Haydn’s first movement, andante, is moderately paced, used by Bekker to begin the concert on a joyful, hopeful tune before transitioning to a dramatic section and ending with the whole trio in a flourish. It flowed into the adagio, which had pianist Vynnytsky take cheerful precedence followed by a dense, ominous tune by cellist Khoma. Bekker interjected and filled the air with notes of glory which slowed down before the return of the piano to the forefront, building momentum and ending swiftly in a combined melody. In the quick-paced rondo, all three artists rose in equal measure, responding to one another not just with their instruments but with facial expressions as well. There was an intermediate moment of a single breath before Vynnytsky set the hurried pace to end the “Gypsy” in a perfectly timed, combined theatrical crescendo.

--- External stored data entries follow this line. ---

-- ==== Sys2Proof/Tests/Slice0.lean ====
section
/-! SUPPORT. The model's own tests. First the well-formedness smoke test; then, for each statement with hypotheses, a
witness: concrete states and operands that meet them, clause by clause, at the edges of their ranges; last one-step tests,
whose expected values are worked out by hand from the rule that each names. -/

open Sys2Proof Sys2Proof.Machine

namespace Sys2Proof.Tests

set_option Elab.async false

/-! ### Small states -/

/-- The state that a command leads to. -/
def after (c : Instr) (s : State) : State :=
  match exec c s with
  | .next t => t
  | _ => s

/-- A port with draws 10, 20 and 30 dW and station address 06:00:00:00:00:01, in a given state. -/
def portIn (st : PortState) : PortRec :=
  { PortRec.reset with
    state := st, feed := !st.resting, linkUp := !st.resting
    cfg := { PortConfig.default with station := 0x060000000001, standby := 10, active := 20, inrush := 30 }
    draws := ⟨10, 20, 30⟩, charge := stateCharge ⟨10, 20, 30⟩ st
    station := if st = .disabled then none else some 0x060000000001 }

/-- The part with port 0 in a given state, changed by f, the limit of D0 at 100 dW and the uplink up. -/
def demo (st : PortState) (f : PortRec → PortRec := id) : State :=
  let s := State.reset.modPort 0 fun _ => f (portIn st)
  { s with
    adm := { s.adm with limits := s.adm.limits.set 0 100, committed := s.adm.committed.set 0 (domainCharge s 0) }
    tbm := { s.tbm with portConfig := s.tbm.portConfig.set 0 (.fresh (portIn st).cfg) }
    uplink := { s.uplink with linkUp := true } }

/-- An operation of a kind in a phase, with its method and the attempts made. -/
def running (kind : OpKind) (phase : Phase) (m : Method) (n : Nat) (r : PortRec) : PortRec :=
  { r with op := { Operation.reset with kind := kind, phase := phase, method := some m, attempt := n, started := n } }

/-- A PAUSING port whose confirm window is over. -/
def confirming (mode : ConfirmMode) (seen : Bool) (r : PortRec) : PortRec :=
  { r with
    cfg := { r.cfg with confirmMode := mode }
    op := { Operation.reset with kind := .pause, phase := .confirm, activitySeen := seen } }

/-- A request as it stands in the FIFO. -/
def ask (op table index : Nat) (payload : List Byte) : Request :=
  { source := 0x02AABBCCDDEE, frameLength := 64
    body := padTo 50 ([1, 1, 0, 7, BitVec.ofNat 8 op, 0, BitVec.ofNat 8 table, BitVec.ofNat 8 index] ++
      natBE 2 payload.length ++ payload) }

/-- The request of port command n for port 0. -/
def portAsk (n : Nat) : Request := ask 5 0 0 [BitVec.ofNat 8 n]

/-- The request of group command n for group 0 (3 is PREPARE, with a lead of 120 000 ms). -/
def groupAsk (n : Nat) : Request := ask 6 0 0 (if n = 3 then 3 :: natBE 4 120000 else [BitVec.ofNat 8 n])

/-- The part with one request at the head of the FIFO. -/
def asked (r : Request) (s : State) : State := s.modMga fun m => { m with fifo := [r] }

/-- A frame of 64 B: destination, EtherType, the byte at offset 14, and the 16-bit words at 15 and 17. -/
def frame (dest : Addr) (type code key seq : Nat) : List Byte :=
  padTo 64 (addrBytes dest ++ addrBytes 0x02AABBCCDDEE ++ natBE 2 type ++ natBE 1 code ++ natBE 2 key ++ natBE 2 seq)
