-- ==== Sys2Proof/Syntax.lean ====
section
/-! DEFINITION. The commands and events of spec/opcode_table.json, one constructor per row, with their operands.
What comes from outside the block (a written value, a message, a measurement, host memory) and what the
hardware meets by chance (a fault found) stand as operands (log entry 2). -/

namespace Sys2Proof

/-- What the pins of a channel bring from one sample to the next (R250, R252): the levels of A and B after each edge, the samples of SIN
and COS, and the ns since the first SCLK edge of the last valid serial word. -/
structure ChanIn where
  ab : List (Bool × Bool) := []
  sc : List (BitVec 14 × BitVec 14) := []
  sinceNs : Nat := 0
  deriving DecidableEq, Repr

/-- A position sample: what the pins of the four channels have brought since the one before. -/
structure Sample where
  c0 : ChanIn := {}
  c1 : ChanIn := {}
  c2 : ChanIn := {}
  c3 : ChanIn := {}
  deriving DecidableEq, Repr

/-- How a read of a protected structure ends (R339, R349). -/
inductive ReadFault
  | ok | crc | tag | ue
  deriving DecidableEq, Repr

/-- An SRAM error met in a step: the line, its 64-bit word, and whether it is uncorrectable (R367). -/
structure SramErr where
  line : Nat
  word : Nat
  ue : Bool
  deriving DecidableEq, Repr

/-- A loss as it is detected: what the pins brought up to the onset sample, how long before the detection the last valid sample and the last
strobe lie in ps, and the largest |main − (aux + o)| over the 1 ms before the onset (R257, R258, R286). -/
structure Loss where
  onset : Sample
  agePs : Nat
  strobePs : Nat
  drift : Nat
  deriving DecidableEq, Repr

/-- How the runs of a tile that is formed again end (R132, R197): the first two agree, a third settles it, all three differ, or the
patch list cannot be read. -/
inductive Runs
  | agree | third | differ | unread
  deriving DecidableEq, Repr

/-- What the exit check of a row meets: the columns whose word fails its tag, and those whose tile cannot be formed again (R190,
R193). -/
structure ExitFaults where
  tags : List Nat := []
  unformed : List Nat := []
  deriving DecidableEq, Repr

/-- How a port's training ended: with both lanes, with the one lane named, or with none (R595). -/
inductive PortEnd
  | up | degraded (lane : Nat) | failed
  deriving DecidableEq, Repr

/-- The PCIe modes the host's end offers: 8.0, 16.0, 32.0 and 64.0 GT/s. -/
inductive LinkRate
  | g8 | g16 | g32 | g64
  deriving DecidableEq, Repr

/-- The PCIe widths the host's end offers. -/
inductive LinkWidth
  | x4 | x8 | x16
  deriving DecidableEq, Repr

/-- What the power-up sequence finds (R505): whether BEAM_OFF_N was low at any time, whether the always-on state was lost,
the trained rate of each stack and the physical ranks that fail training (R330), the bell word whose PENDING stands plus 1 and
the bell copies that fail (R381, R384), the keep copies that fail, a record as TYPE × 65,536 + INSTANCE (R537), a directory
whose copy 0 is one generation ahead (R538), the firmware slots that fail their check (R569), and the highest PCIe rate and
width of the host's end (R30). -/
structure BootFound where
  beamOffLow : Bool
  vbatLost : Bool
  rates : List Nat
  rankFails : List Nat
  pending : Nat
  bells : List (Nat × List (BitVec 64 × BitVec 8))
  keepBad : List (Nat × Nat)
  dirAhead : Bool
  slotBad : List Nat
  linkRate : LinkRate
  linkWidth : LinkWidth
  keepCut : Option (Nat × Nat × List Byte) := none
  deriving DecidableEq, Repr

/-- One row of spec/opcode_table.json each. -/
inductive Instr
  -- Host interface
  | sqTailDoorbell (q v : Nat)
  | cqHeadDoorbell (q v : Nat)
  | evqHeadDoorbell (v : Nat)
  | commandStart (q : Nat) (entry : List Nat) (ns : Nat)
  | cqCoalesceTimeout (q : Nat)
  | jobOpen (n : Nat)
  | keyLoad (n : Nat) (buf : Option (List Byte))
  | geomPush (n : Nat) (buf : Option (List Byte)) (reseal : Nat)
  | tableLoad (n : Nat) (buf : Option (List Byte))
  | stripeArm (n copies : Nat) (glitch : Option (Nat × Nat × Nat))
  | stripeArmResourcesFree (n : Nat)
  | stripeGo (n : Nat)
  | stripeTakesEffect (smp : Sample)
  | stripeAbort (n : Nat)
  | checkpoint (n : Nat)
  | resume (n : Nat) (smp : Sample) (reads : List Bool) (bad : List (Nat × Nat × Option Nat))
  | patchPass (n : Nat) (buf : Option (List Byte)) (listUe : Bool)
  | flush (n : Nat)
  | fence (n : Nat)
  | traceArm (n : Nat)
  | jobClose (n : Nat)
  -- Stream codec
  | cacheRead (ctx slot block given space : Nat) (fault : ReadFault)
  | codecDecodeEnd (ctx : Nat) (sram : List SramErr)
  | codecContextResume (ctx given space : Nat) (part : List Byte)
  | codecCompressDone (ctx : Nat) (unit : List Byte) (room : Nat) (ue : Option Nat) (sram : List SramErr)
  | codecFlush (ctx : Nat) (part : List Byte)
  -- Lantern and Penumbra
  | lanternWake
  | tileDone (pass id band col lane : Nat) (residue : Bool) (writeFails : Nat) (factorBad mapBad : Bool)
      (fogBad : Nat) (sram : List SramErr)
  | rerasterRequest (pass id band col : Nat) (runs : Runs) (residue : List Nat) (factorBad mapBad : Bool)
      (sram : List SramErr)
  | prepassStart
  | prepassComplete (lanes residueLanes residueUnits : List Nat) (sram : List SramErr)
  -- Shepherd, Tally and the field
  | fieldBandRead (band : Nat) (badCrc : List Nat) (badTag : List (Nat × Nat)) (ues : List Nat)
      (sram : List SramErr)
  | shareCycle (late : Bool) (ns : Nat) (badEntry badShare badPack : List Nat) (badWords : List (Nat × Nat))
      (sram : List SramErr) (fx : ExitFaults)
  | exitCheck (fx : ExitFaults)
  | strayAdd (o : Origin) (v : Nat)
  -- The Flock link
  | frameSend (lane : Nat) (slack : Option Nat) (lateNs : Nat)
  | rxStatus (msg : BitVec 64) (copyBad : Bool) (slack : Option Nat)
  | rxStatusTimeout (lane flash : Nat) (copyBad : Bool) (slack : Option Nat)
  | latch (msg : BitVec 64) (copyBad : Bool)
  | slotMiss (msg : BitVec 64)
  | echo (msg : BitVec 64)
  | sensor (msg : BitVec 64)
  | blankerCaps (msg : BitVec 64)
  | blankerEvent (msg : BitVec 64)
  | flinkReportLate (lane flash : Nat)
  | reportAgainRetry (lane flash : Nat)
  | returnLaneLockLost (q : Nat)
  | flinkSensorSilent (i : Nat)
  | laneBlockLock (lane : Nat) (order : Bool)
  | laneCapsDone (lane : Nat)
  | laneEyeMeasured (lane w h : Nat)
  | laneVerifyDone (lane : Nat) (ok : Bool)
  | flinkTrainFail (lane : Nat)
  | retrain (o : Origin) (v : Nat)
  | laneRetrainTurnaround (lane : Nat)
  | lpiEntry (lane : Nat)
  | laneEyeScan (lane w h : Nat)
  -- Drover and DEFL
  | flashFire (smp : Sample) (sincePs : Nat)
  | flashConfirm (flash : Nat)
  | droverOverspeed (smp : Sample) (inWindow : Bool)
  | positionLoss (ch cause : Nat) (l : Loss)
  | encFreeze (ch : Nat) (l : Loss)
  | encWordSilent (ch : Nat) (l : Loss)
  | encSerialWord (ch : Nat) (bits : List Bool) (l : Loss)
  | encZEdge (ch : Nat) (inp : ChanIn)
  | detect (o : Origin) (v : Nat)
  | detectDone (modes loopNs : List Nat)
  | stillEntry
  | stillExit (smp : Sample)
  | rewindGuard (smp : Sample)
  | rewindExit (smp : Sample)
  | deflSaturated
  | sysrefEdge (offBy : Nat)
  | sysrefAbsent (inWindow : Bool)
  | jesdPllUnlock (inWindow : Bool)
  | peerFault (o : Origin) (v : Nat) (inWindow : Bool)
  | zoneBoundary (smp : Sample)
  | deflOutputSample (smp : Sample) (vel : Int × Int) (inWindow : Bool)
  | jesdPllLock
  -- Stage profile
  | setpointFrame (jy jx : Int)
  | runupStart (smp : Sample)
  | runoutStart
  | runEnd (fits : List (Nat × List Byte))
  | turnaroundStart
  | moveEnd
  | move (o : Origin) (v : Nat)
  | limitWrite (o : Origin) (index v : Nat)
  -- Faults
  | containSettled (fx : List ExitFaults)
  | checkpointVerified (fail : Option (Bool × Nat))
  | beamOff
  | beamOffRelease
  | interlockLatchedClear (o : Origin) (v : Nat)
  | forceShade (o : Origin) (v : Nat)
  | deviceReset (o : Origin) (v : Nat)
  | pcieFundamentalReset
  | errlogHead (o : Origin) (v : Nat)
  | supplyExcursion (rail uv : Nat)
  | sysClockLoss
  | serdesPllUnlock (lanes : List Nat) (ports : List Nat)
  | sysWatchdog
  | sysStateParity (page : Nat)
  | hbmStackFault (stack : Nat)
  -- Power, clocks and heat
  | powerUp (f : BootFound)
  | mainRailsLost
  | powerReqDay (o : Origin)
  | powerReqDusk (o : Origin)
  | powerReqNight (o : Origin)
  | duskEntry
  | duskWake (cause : Nat) (us : Nat)
  | nightEntry
  | clockRequest (page ns : Nat)
  | clkIdleTimeout (page : Nat)
  | thermSample (raw : List (Option Int))
  | thermLevelRise (cls level : Nat)
  | thermLevelFall (cls level : Nat)
  | thermSensorFailed (i : Nat)
  | thermSensorRecovered (i : Nat)
  | thermAck (o : Origin) (v : Nat)
  | vbatLow
  | avsbusTransferEnd (ok : Bool)
  -- In-package memory
  | refreshDue (stack bank : Nat) (traffic : Bool)
  | nbrRefreshDue (stack bank row : Nat)
  | selfRefreshExit (stack : Nat)
  | patrolScrub (da : Nat) (ce ue recovered : Bool)
  | retire (o : Origin) (v : Nat)
  | migrationSegment (mismatches : Nat) (readUe : Option Nat)
  -- On-die memory
  | fill (o : Origin) (v : Nat)
  | fillDone (bad : List Nat)
  | fenceMoveDone
  | bellVote (found : List (Nat × List (BitVec 64 × BitVec 8))) (stuck : List (Nat × Nat))
  -- CRC engines
  | crcInit (o : Origin) (e : Nat)
  | crcStart (o : Origin) (e : Nat)
  | crcCheck (o : Origin) (e : Nat)
  | crcAbort (o : Origin) (e : Nat)
  | crcData (o : Origin) (e v : Nat)
  | crcJobDone (e : Nat) (data : List Byte) (ue : Bool)
  -- Keep and ageing
  | keepWrite (o : Origin) (fails : Nat)
  | keepRead (o : Origin)
  | keepDailyCheck (bad : List (Nat × Nat))
  | plannerHour (pathMin : List Nat) (eyes : List (Nat × Nat)) (resid : List Nat)
  | trendEntry (tjAvg : Nat)
  | rebase (o : Origin) (v : Nat)
  -- The Fold, the mailbox and the audit log
  | regWrite (page off v : Nat)
  | regRead (page off : Nat)
  | attest (nonce : List Byte)
  | certRead
  | fwStage (off : Nat) (chunk : List Byte)
  | fwCommit
  | fwSelect (slot : Nat)
  | rollbackSet (v : Nat)
  | debugChallenge
  | debugUnlock (sig : List Byte)
  | ownerSet (key : Nat) (sig : List Byte)
  | keysvcSet (key : Nat)
  | serviceKeySet (key : Nat)
  | tamperClear
  | extestWhileLocked
  | tamperInput (n : Nat)
  | auditSign
  | exportCmd (o : Origin) (v : Nat)
  | auditExportReady
  | exportAck (o : Origin) (v : Nat)
  | auditSignatureDone
  -- Time
  | step (o : Origin) (v : Nat)
  | secondsRollover
  | ptpSync (offset : Int) (delay : Nat) (errNs : Nat) (gm : Nat)
  | timeGmLost
  -- Ivdon links
  | hello (port : Nat) (pkt : BitVec 128)
  | level (port : Nat) (pkt : BitVec 128)
  | ivdonWake (port : Nat) (pkt : BitVec 128)
  | ready (port : Nat) (pkt : BitVec 128)
  | epoch (port : Nat) (pkt : BitVec 128)
  | contain (port : Nat) (pkt : BitVec 128)
  | alive (port : Nat) (pkt : BitVec 128)
  | mgmt (port : Nat) (pkt : BitVec 128)
  | groupReady
  | ivdonGroupLost (member : Nat)
  | ivdonPortDown (port : Nat)
  | ivdonPortTrained (port rate : Nat) (result : PortEnd) (nb nbPort : Nat)
  | ivdonPortRetry (port : Nat)
  | ivdonLevelRise
  | ivdonRetrain (o : Origin) (v : Nat)
  -- Board
  | gpioEvent (pin : Nat) (rising : Bool)
  | i3cStatus
  | i3cHottest
  | i3cWake (v : Nat)
  | i3cSupply
  -- Register pages
  | ctrlEnable (o : Origin) (page v : Nat)
  | ctrlDisable (o : Origin) (page v : Nat)
  | softReset (o : Origin) (page v : Nat)
  | errClear (o : Origin) (page v : Nat)
  | irqPendClear (o : Origin) (page v : Nat)
  | lock (o : Origin) (page v : Nat)
  | registerWrite (o : Origin) (addr v bytes : Nat)
  deriving DecidableEq, Repr

end Sys2Proof
end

Chausson’s trio was defined by peaks and valleys, beginning with a somber, dark piano note and a melancholic violin tune. Vynnytsky’s soft touch on the piano created an image of stars falling from the night sky while Bekker introduced notes of doom. As the piano faded, the violin and cello rose, powerfully giving way to soft, delicate notes reminiscent of a Viennese Waltz. The second movement is much shorter, with the piano continuing its role as an antagonist with restriction from both stringed instruments. The third movement, recalling the first, is marked by notes of passion and melancholy with a sustained piano melody.
The Chausson trio ends with an anime best described as tempestuous. The pace built rapidly with a stellar delivery by Khoma. Evolving from a lull depicting sadness, a joyful mood rose intensely with a piano fortissimo. There was a moment’s pause before the grand finale arrived in suspense, ending in a climactic fashion by the trio.
The Spotlight Concert Series presented a variety of nine musical works including instrumental performances to orchestral symphonies, to much acclaim through the duration of Piccolo Spoleto. This finale by the piano trio rounded off the series on a beautiful note bringing Haydn and Chausson to life in a vibrant display of musical mastery.